/-! ### Writes at the homes -/

@[simp] theorem engPcsAt_homeSet (s : State) (sp : Space) (a : Nat) (b : Byte) (k : Nat) : engPcsAt (homeSet s sp a b) k = engPcsAt s k := by
  cases sp with
  | dram | near | host => rfl
  | spad c | kdm c => exact engPcsAt_modCore s c k rfl
@[simp] theorem engPcsAt_homeSetRun (bs : List Byte) (s : State) (sp : Space) (a k : Nat) : engPcsAt (homeSetRun s sp a bs) k = engPcsAt s k := by
  induction bs generalizing s a with
  | nil => rfl
  | cons b bs ih => rw [homeSetRun, ih, engPcsAt_homeSet]
@[simp] theorem engPcsAt_noteWrote (s : State) (sp : Space) (a n : Nat) (o : Option Obs) (k : Nat) :
    engPcsAt (noteWrote s sp a n o) k = engPcsAt s k := by
  unfold noteWrote
  split
  · rfl
  · split <;> rfl
@[simp] theorem engPcsAt_commitBytes (s : State) (q : Party) (sp : Space) (a : Nat) (bs : List Byte) (k : Nat) :
    engPcsAt (commitBytes s q sp a bs) k = engPcsAt s k := by
  rw [commitBytes, engPcsAt_homeSetRun, engPcsAt_noteWrote]; rfl
@[simp] theorem engPcsAt_commitStore (s : State) (w : PStore) (k : Nat) : engPcsAt (commitStore s w) k = engPcsAt s k := by
  rw [commitStore, engPcsAt_homeSetRun, engPcsAt_noteWrote]; rfl
/-- A wait that is tested again keeps its context's program counter. -/
theorem engPcs_pokeCore (s : State) (k : Nat) (o : Core) : engPcs (pokeCore s k o) = engPcs o := rfl
theorem engPcs_sget_map (f : Nat → Core → Core) (h : ∀ i o, engPcs (f i o) = engPcs o) (l : Sparse Core) (k : Nat) :
    engPcs (sget {} (l.map fun e => (e.1, f e.1 e.2)) k) = engPcs (sget {} l k) := by
  induction l with
  | nil => rfl
  | cons e l ih =>
    obtain ⟨i, o⟩ := e
    simp only [List.map_cons, sget]
    split
    · exact h i o
    · exact ih
@[simp] theorem engPcsAt_pokeMem (s : State) (k : Nat) : engPcsAt (pokeMem s) k = engPcsAt s k :=
  engPcs_sget_map (pokeCore s) (engPcs_pokeCore s) s.cores k
@[simp] theorem engPcsAt_storeDevice (s : State) (sp : Space) (a : Nat) (bs : List Byte) (k : Nat) :
    engPcsAt (storeDevice s sp a bs) k = engPcsAt s k := by
  rw [storeDevice, engPcsAt_pokeMem, engPcsAt_commitBytes]
@[simp] theorem engPcsAt_stamp (s : State) (part : Nat) (sp : Space) (a n k : Nat) : engPcsAt (stamp s part sp a n) k = engPcsAt s k := by
  unfold stamp
  exact engPcsAt_foldl _ k (fun s i => by rfl) _ s

/-! ### Releases and observations -/

@[simp] theorem engPcsAt_publishOne (s : State) (w : PStore) (lvl k : Nat) : engPcsAt (publishOne s w lvl) k = engPcsAt s k := by
  rw [publishOne, engPcsAt_pokeMem]
  split
  · exact engPcsAt_commitStore s w k
  · split <;> rfl
@[simp] theorem engPcsAt_numberRel (s : State) (q : Party) (lvl k : Nat) : engPcsAt (numberRel s q lvl) k = engPcsAt s k := by
  unfold numberRel; split <;> rfl
@[simp] theorem engPcsAt_release (s : State) (q : Party) (lvl k : Nat) : engPcsAt (release s q lvl) k = engPcsAt s k := by
  rw [release, engPcsAt_foldl _ k fun s w => ?_, engPcsAt_numberRel]
  split
  · exact engPcsAt_publishOne s w lvl k
  · rfl
@[simp] theorem engPcsAt_observe (q : Party) (s : State) (o : Obs) (k : Nat) : engPcsAt (observe q s o) k = engPcsAt s k := by
  unfold observe; split <;> rfl
@[simp] theorem engPcsAt_observeAll (q : Party) (s : State) (l : List Obs) (k : Nat) : engPcsAt (observeAll q s l) k = engPcsAt s k :=
  engPcsAt_foldl _ k (fun s o => engPcsAt_observe q s o k) l s

/-! ### Scalar operands -/

theorem engPcs_notePop (o : Core) (key : Nat) : engPcs (notePop o key) = engPcs o := by
  unfold notePop; split <;> rfl
theorem engPcs_popScalar (o : Core) (c : Cluster) (q : Nat) : engPcs (popScalar o c q).2 = engPcs o := by
  unfold popScalar; split <;> exact engPcs_notePop _ _
@[simp] theorem engPcsAt_takeS (a : At) (x : SOp) (s : State) (k : Nat) : engPcsAt (takeS a x s).2 k = engPcsAt s k := by
  cases x with
  | x n => rfl
  | q n => simp only [takeS, popS, engPcsAt_observeAll]; exact engPcsAt_modCore s a.k k (engPcs_popScalar _ _ _)

/-! ### Writes of the device itself -/

@[simp] theorem engPcsAt_setEntryBit (s : State) (q : Party) (a bit k : Nat) : engPcsAt (setEntryBit s q a bit) k = engPcsAt s k := by
  rw [setEntryBit, engPcsAt_pokeMem, engPcsAt_commitBytes]
theorem engPcs_tlSet (o : Core) (t : Tl) (l : List TlbE) : engPcs (tlSet o t l) = engPcs o := by cases t <;> rfl
@[simp] theorem engPcsAt_tlInstall (s : State) (c : Nat) (t : Tl) (e : TlbE) (k : Nat) : engPcsAt (tlInstall s c t e) k = engPcsAt s k :=
  engPcsAt_modCore s c k (engPcs_tlSet _ _ _)
@[simp] theorem engPcsAt_touchD (s : State) (c : Nat) (t : Tl) (q : Party) (x : TlbE) (w : Bool) (k : Nat) :
    engPcsAt (touchD s c t q x w) k = engPcsAt s k := by
  unfold touchD
  split
  · split
    · exact (engPcsAt_modCore _ c k (engPcs_tlSet _ _ _)).trans (engPcsAt_setEntryBit ..)
    · rfl
  · rfl
@[simp] theorem engPcsAt_translate1 (s : State) (c : Nat) (t : Tl) (q : Party) (part va : Nat) (w : Bool) (k : Nat) :
    engPcsAt (translate1 s c t q part va w).1 k = engPcsAt s k := by
  unfold translate1
  dsimp only
  split
  · rfl
  · split
    · split
      · rfl
      · exact engPcsAt_touchD ..
    · split
      · rfl
      · dsimp only
        split
        · exact engPcsAt_setEntryBit ..
        · rw [engPcsAt_tlInstall, engPcsAt_setEntryBit]
@[simp] theorem engPcsAt_translate (s : State) (c : Nat) (t : Tl) (q : Party) (part va n : Nat) (w : Bool) (k : Nat) :
    engPcsAt (Machine.translate s c t q part va n w).1 k = engPcsAt s k := by
  unfold Machine.translate
  dsimp only
  generalize (if va / 2 ^ 16 = (va + n - 1) / 2 ^ 16 then n else 2 ^ 16 - va % 2 ^ 16) = n1
  split
  · rfl
  · rename_i s1 sp a e
    have h1 : engPcsAt s1 k = engPcsAt s k := by simpa [e] using engPcsAt_translate1 s c t q part va w k
    split
    · exact h1
    · split
      · rfl
      · rename_i e2
        have h2 := engPcsAt_translate1 s1 c t q part (va + n1) w k
        rw [e2] at h2
        exact h2.trans h1
@[simp] theorem engPcsAt_resolve (s : State) (c : Nat) (t : Tl) (q : Party) (part : Nat) (i : Issuer) (va n : Nat) (w : Bool) (k : Nat) :
    engPcsAt (resolve s c t q part i va n w).1 k = engPcsAt s k := by
  unfold resolve
  dsimp only
  have h := engPcsAt_translate s c t q part va n w k
  split
  · rfl
  · split
    · rfl
    · split
      case h_5 | h_6 => split <;> (rename_i e; rw [e] at h; exact h)
      all_goals rfl
@[simp] theorem engPcsAt_devWrite (s : State) (part va : Nat) (bs : List Byte) (k : Nat) : engPcsAt (devWrite s part va bs).1 k = engPcsAt s k := by
  have h := engPcsAt_resolve s 64 .none .host part .device va bs.length true k
  unfold devWrite
  split
  · rename_i e; rw [e] at h; exact h
  · rename_i s1 ps l e
    rw [e] at h
    refine Eq.trans ?_ h
    generalize bs = b
    clear e h
    induction ps generalizing s1 b with
    | nil => rfl
    | cons p ps ih => exact (ih _ _).trans (by simp)
  · rename_i e; rw [e] at h; exact h
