-- ==== Sys2Proof/Decode.lean ====
section
/-! DEFINITION. The decoder and the encoder. A command word is decoded by R101 (`decodeCore`), total on all 24-bit words,
an illegal word rejected under the name of the clause of R100 it breaks; a word that the opcode table also lists under the
name of a pseudo-instruction is then given that name (`Instr.named`, log 13). A bus transaction is one of the three frames
of R102 or is rejected (R61). -/

namespace Sys2Proof

/-- Why an encoding spells no instruction: the clauses of R100, and R61 for a bus transaction. -/
inductive Reject where
  /-- R100 (a): `GET` or `SET` with `o + wm1 > 7` -/
  | fieldLeavesByte
  /-- R100 (b): `RD_REG` or `WR_REG` with `o != 0` or `wm1 != 7` -/
  | notWholeByte
  /-- R100 (c): `RD_REG` or `GET` with `value != 0x00` -/
  | valueNotZero
  /-- R61: a write frame of other than one or two bytes, or a read frame of other than one byte -/
  | frameLength
  deriving DecidableEq, Repr

/-- The operation code, bits 23:22 (R90). -/
def cmdOp (w : CmdWord) : BitVec 2 := w.extractLsb' 22 2

/-- The field offset, bits 21:19 (R90). -/
def cmdO (w : CmdWord) : BitVec 3 := w.extractLsb' 19 3

/-- The field width minus one, bits 18:16 (R90, R91). -/
def cmdWm1 (w : CmdWord) : BitVec 3 := w.extractLsb' 16 3

/-- The register address, bits 15:8 (R90). -/
def cmdAddr (w : CmdWord) : Byte := w.extractLsb' 8 8

/-- The value to write, bits 7:0 (R90). -/
def cmdValue (w : CmdWord) : Byte := w.extractLsb' 0 8

/-- The field width `w = wm1 + 1`, one to eight (R91). -/
def cmdWidth (w : CmdWord) : Nat := (cmdWm1 w).toNat + 1

/-- The five fields put together, bit 23 first (R90). -/
def cmdWord (op : BitVec 2) (o wm1 : BitVec 3) (addr value : Byte) : CmdWord :=
  op ++ o ++ wm1 ++ addr ++ value

/-- The operation codes (R92). -/
inductive Opcode where
  | rdReg
  | wrReg
  | get
  | set
  deriving DecidableEq, Repr

/-- The bits of an operation code (R92). -/
def Opcode.bits : Opcode → BitVec 2
  | .rdReg => 0b00
  | .wrReg => 0b01
  | .get => 0b10
  | .set => 0b11

/-- The operation code that two bits spell (R92): all four values are used. -/
def opcodeOf (b : BitVec 2) : Opcode :=
  if b = 0b00 then .rdReg
  else if b = 0b01 then .wrReg
  else if b = 0b10 then .get
  else .set

/-- The decoder of R101. -/
def decodeCore (w : CmdWord) : Except Reject Instr :=
  match opcodeOf (cmdOp w) with
  | .rdReg =>
    if cmdO w ≠ 0 ∨ cmdWm1 w ≠ 7 then .error .notWholeByte
    else if cmdValue w ≠ 0 then .error .valueNotZero
    else .ok (.rdReg (cmdAddr w))
  | .wrReg =>
    if cmdO w ≠ 0 ∨ cmdWm1 w ≠ 7 then .error .notWholeByte
    else .ok (.wrReg (cmdAddr w) (cmdValue w))
  | .get =>
    if 7 < (cmdO w).toNat + (cmdWm1 w).toNat then .error .fieldLeavesByte
    else if cmdValue w ≠ 0 then .error .valueNotZero
    else .ok (.get (cmdAddr w) (cmdO w).toNat (cmdWidth w))
  | .set =>
    if 7 < (cmdO w).toNat + (cmdWm1 w).toNat then .error .fieldLeavesByte
    else .ok (.set (cmdAddr w) (cmdO w).toNat (cmdWidth w) (cmdValue w))

/-- The name the opcode table gives an instruction: a `GET` or `SET` of one of the two fields whose expansion the spec
fixes carries the pseudo-instruction's name (R105, log 13). -/
def Instr.named : Instr → Instr
  | .rdReg addr => .rdReg addr
  | .wrReg addr value => .wrReg addr value
  | .get addr o w =>
    if addr = 0x2A ∧ o = 0 ∧ w = 3 then .getEnSbb0
    else if addr = 0x38 ∧ o = 0 ∧ w = 7 then .getTvLdo
    else .get addr o w
  | .set addr o w value =>
    if addr = 0x2A ∧ o = 0 ∧ w = 3 then .setEnSbb0 value
    else if addr = 0x38 ∧ o = 0 ∧ w = 7 then .setTvLdo value
    else .set addr o w value
  | .w1 d p => .w1 d p
  | .w2 d p v => .w2 d p v
  | .r1 d => .r1 d
  | .getEnSbb0 => .getEnSbb0
  | .setEnSbb0 v => .setEnSbb0 v
  | .getTvLdo => .getTvLdo
  | .setTvLdo v => .setTvLdo v

/-- The instruction a command word spells, under the table's name for it. -/
def decodeCommand (w : CmdWord) : Except Reject Instr :=
  match decodeCore w with
  | .ok i => .ok i.named
  | .error r => .error r

/-- The frame a bus transaction is (R61, R102). -/
def decodeTransaction : Transaction → Except Reject Instr
  | .write d [p] => .ok (.w1 d p)
  | .write d [p, v] => .ok (.w2 d p v)
  | .write _ _ => .error .frameLength
  | .read d count => if count = 1 then .ok (.r1 d) else .error .frameLength

/-- The decoder on both stored forms. -/
def decode : Encoding → Except Reject Instr
  | .word w => decodeCommand w
  | .bus x => decodeTransaction x

/-- The words of the four commands (R93 to R96). -/
def encodeRdReg (addr : Byte) : CmdWord := cmdWord Opcode.rdReg.bits 0 7 addr 0

/-- R94 -/
def encodeWrReg (addr value : Byte) : CmdWord := cmdWord Opcode.wrReg.bits 0 7 addr value

/-- R95; the width is stored minus one (R91). -/
def encodeGet (addr : Byte) (o w : Nat) : CmdWord :=
  cmdWord Opcode.get.bits (BitVec.ofNat 3 o) (BitVec.ofNat 3 (w - 1)) addr 0

/-- R96; the width is stored minus one (R91). -/
def encodeSet (addr : Byte) (o w : Nat) (value : Byte) : CmdWord :=
  cmdWord Opcode.set.bits (BitVec.ofNat 3 o) (BitVec.ofNat 3 (w - 1)) addr value

/-- The stored form of an instruction: a command's word (R93 to R96), a pseudo-instruction's word being its expansion's
(R105), a frame's bytes (R102). -/
def encode : Instr → Encoding
  | .rdReg addr => .word (encodeRdReg addr)
  | .wrReg addr value => .word (encodeWrReg addr value)
  | .get addr o w => .word (encodeGet addr o w)
  | .set addr o w value => .word (encodeSet addr o w value)
  | .w1 d p => .bus (.write d [p])
  | .w2 d p v => .bus (.write d [p, v])
  | .r1 d => .bus (.read d 1)
  | .getEnSbb0 => .word (encodeGet 0x2A 0 3)
  | .setEnSbb0 v => .word (encodeSet 0x2A 0 3 v)
  | .getTvLdo => .word (encodeGet 0x38 0 7)
  | .setTvLdo v => .word (encodeSet 0x38 0 7 v)

/-- The device address a table row's frame is given where its bits do not say one: the primary address (R7, log 14). -/
def tableDevAddr : DevAddr := 0x48

/-- The stored form of an instruction given as the opcode table numbers its bits: three bytes are a command word; of the
frames, one byte is `W1`'s, two bytes are `W2`'s with the pointer byte first (bits 7:0), and a transaction that carries no
byte from the controller is `R1` (R102, log 14). -/
def tableEncoding (nbits w : Nat) : Encoding :=
  if nbits = 0 then .bus (.read tableDevAddr 1)
  else if nbits ≤ 8 then .bus (.write tableDevAddr [BitVec.ofNat 8 w])
  else if nbits ≤ 16 then .bus (.write tableDevAddr [BitVec.ofNat 8 w, BitVec.ofNat 8 (w / 256)])
  else .word (BitVec.ofNat 24 w)

/-- The instruction the decoder reads from a word of the opcode table. -/
def decodeTableWord (nbits w : Nat) : Option Instr :=
  match decode (tableEncoding nbits w) with
  | .ok i => some i
  | .error _ => none

end Sys2Proof
end

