/-- A whole command keeps what its updates and the three frames' effects keep. -/
theorem runWord_keeps {P : State → Prop} (hP : Private P) {w : CmdWord} {s t : State} (h : runWord w s = .next t)
    (hs : P s) (h1 : ∀ p u, P u → P (effectW1 p u).2) (hr : ∀ u, P u → P (effectR1 u).2)
    (h2 : ∀ p v u, P u → P (effectW2 p v u).2) : P t := by
  have key : ∀ {failed} {body : State → State}, (∀ u, P u → P (body u)) → runCommand w failed body s = .next t →
      P t := by
    intro failed body hb hx
    rcases runCommand_cases w failed body s with ⟨_, e⟩ | ⟨_, _, _, e⟩ | ⟨_, _, _, ⟨k, hk, e⟩ | ⟨hn, e⟩⟩ <;>
      rw [e] at hx <;> simp only [Host.Outcome.next.injEq, reduceCtorEq] at hx <;> subst hx
    · exact hs
    · exact hP.updCtl _ _ (hP.updCtl _ _ hs)
    · exact hb _ (hP.updCtl _ _ hs)
  rcases runWord_cases w s with ⟨_, _, e⟩ | ⟨i, _, e⟩ <;> rw [e] at h
  · exact key (fun _ hu => hu) h
  · refine key (fun u hu => ?_) h
    cases i with
    | rdReg a => exact memRead_keeps hP hu (h1 _) hr fun _ _ hu => hP.updCtl _ _ (hP.updCtl _ _ hu)
    | wrReg a v => exact memWrite_keeps hP (hP.updCtl _ _ hu) (h2 _ _) fun _ hu => hP.updCtl _ _ hu
    | get a o w => exact memRead_keeps hP hu (h1 _) hr fun _ _ hu => hP.updCtl _ _ (hP.updCtl _ _ hu)
    | set a o w v =>
      exact memRead_keeps hP hu (h1 _) hr fun b u hu =>
        memWrite_keeps hP (hP.updCtl _ _ (hP.updCtl _ _ (hP.updCtl _ _ hu))) (h2 _ _) fun _ hu =>
          memRead_keeps hP hu (h1 _) hr fun _ _ hu => hP.updCtl _ _ (hP.updCtl _ _ hu)
    | w1 _ _ => exact hu
    | w2 _ _ _ => exact hu
    | r1 _ => exact hu
    | getEnSbb0 => exact hu
    | setEnSbb0 _ => exact hu
    | getTvLdo => exact hu
    | setTvLdo _ => exact hu

/-- A bus transaction that runs, and what it keeps. -/
theorem runTransaction_keeps {P : State → Prop} (hP : Private P) {x : Transaction} {s t : State}
    (h : runTransaction x s = .next t) (hs : P s) (hreply : ∀ u r, P u → P { u with reply := r })
    (h1 : ∀ d p, x = .write d [p] → ∀ u, P u → P (effectW1 p u).2)
    (hr : ∀ d, x = .read d 1 → ∀ u, P u → P (effectR1 u).2)
    (h2 : ∀ d p v, x = .write d [p, v] → ∀ u, P u → P (effectW2 p v u).2) : P t := by
  have key : ∀ {α : Type} {g : α → Option Byte} {y : Reply α × State}, P y.2 → P (keepReply g y) := by
    intro α g y hy
    rcases y with ⟨_ | _ | _, u⟩ <;> exact hreply _ _ hy
  rcases x with ⟨d, l⟩ | ⟨d, n⟩
  · rcases l with _ | ⟨p, _ | ⟨v, _ | ⟨z, l⟩⟩⟩ <;> simp only [runTransaction, decodeTransaction, reduceCtorEq, exec,
      execW1, execW2, Host.Outcome.next.injEq] at h <;> subst h
    · exact key (issue_keeps hP.sequenced hs (h1 d p rfl))
    · exact key (issue_keeps hP.sequenced hs (h2 d p v rfl))
  · by_cases hn : n = 1
    · subst hn
      simp only [runTransaction, decodeTransaction, if_true, exec, execR1, Host.Outcome.next.injEq] at h
      subst h
      exact key (issue_keeps hP.sequenced hs (hr d rfl))
    · simp [runTransaction, decodeTransaction, hn] at h
/-- What any step keeps: a property that private changes, the pointer, the turns, the reply and each kind of change to a
register keep. -/
theorem step_keeps {P : State → Prop} (hP : Private P) {s t : State} (h : step s = .next t) (hs : P s)
    (hturn : ∀ u i, P u → P (u.turnOf i)) (hag : ∀ u a, P u → P { u with agenda := a })
    (hreply : ∀ u r, P u → P { u with reply := r }) (hptr : ∀ u p, P u → P (State.setPtr u p))
    (hr : ∀ u a, mapped a = true → P u → P (u.setReg a (u.reg a &&& ~~~(readClearMask a))))
    (hw : ∀ u a v, mapped a = true → P u →
      P (u.setReg a ((u.reg a &&& ~~~(writeMask u.params a)) ||| (v &&& writeMask u.params a))))
    (he : ∀ u a b, s.agenda.head? = some (.eventSet a b) → classOf a = some .rc → P u →
      P (u.setReg a (u.reg a ||| (b &&& eventMask u.params a))))
    (hst : ∀ u a b, statusRegister a = true → P u → P (u.setReg a b)) : P t := by
  have hf : ∀ u, P u → P (freePtr u) := fun u hu => hptr _ _ (hP.oracle u u.bus (u.draws + 1) hu)
  have h1 : ∀ p u, P u → P (effectW1 p u).2 := fun p u hu => hptr _ _ hu
  have hr' : ∀ u, P u → P (effectR1 u).2 := by
    intro u hu
    cases hm : mapped u.ptr
    · rw [effectR1_unmapped hm]; exact hf _ (hP.oracle u u.bus _ hu)
    · rw [effectR1_mapped hm]; exact hf _ (hr _ _ hm hu)
  have h2 : ∀ p v u, P u → P (effectW2 p v u).2 := by
    intro p v u hu
    unfold effectW2
    cases hm : mapped p
    · rw [regWrite_unmapped hm]; exact hf _ (hptr _ _ hu)
    · rw [regWrite_mapped hm]; exact hf _ (hw _ _ _ hm (hptr _ _ hu))
  unfold step at h
  cases ha : s.agenda with
  | nil => rw [ha] at h; simp only [Host.Outcome.next.injEq] at h; exact h ▸ hs
  | cons x rest =>
    rw [ha] at h; simp only at h
    have hs' := hag s rest hs
    cases x with
    | command i w => exact runWord_keeps hP h (hturn _ _ hs') h1 hr' h2
    | present i w =>
      simp only [takeTurn, presentCommand] at h
      split at h
      · simp at h
      · split_ifs at h <;> simp only [Host.Outcome.next.injEq] at h <;> subst h
        · exact hP.updCtl _ _ (hturn _ _ hs')
        · exact hturn _ _ hs'
    | phase i => exact sequencerStep_keeps hP.sequenced h (hturn _ _ hs') h1 hr' fun v u c w _ _ _ => h2 _ _ _
    | take i =>
      simp only [takeTurn, takeResult] at h
      split at h
      · simp at h
      · split_ifs at h <;> simp only [Host.Outcome.next.injEq] at h <;> subst h
        · exact hP.updCtl _ _ (hturn _ _ hs')
        · exact hturn _ _ hs'
    | frame x => exact runTransaction_keeps hP h hs' hreply (fun _ p _ => h1 p) (fun _ _ => hr') fun _ p v _ => h2 p v
    | eventSet a b =>
      simp only [takeTurn, eventSet] at h
      split_ifs at h with hc
      simp only [Host.Outcome.next.injEq] at h; subst h
      exact he _ _ _ (by rw [ha]; rfl) hc hs'
    | statusUpd a b =>
      simp only [takeTurn, statusUpd] at h
      split_ifs at h with hc
      simp only [Host.Outcome.next.injEq] at h; subst h
      exact hst _ _ _ hc hs'

end Sys2Proof.Machine
end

- - - - - - -

**WORK REQUEST**
Above are some records; copy exactly the lines from the one with "theorem engPcsAt_tlInstall (s" through the one with "engPcsAt_modCore s c k (engPcs_tlSet _ _ _)", both included, and no others.

**SOLUTION TO THIS PROBLEM**
@[simp] theorem engPcsAt_tlInstall (s : State) (c : Nat) (t : Tl) (e : TlbE) (k : Nat) : engPcsAt (tlInstall s c t e) k = engPcsAt s k :=
  engPcsAt_modCore s c k (engPcs_tlSet _ _ _)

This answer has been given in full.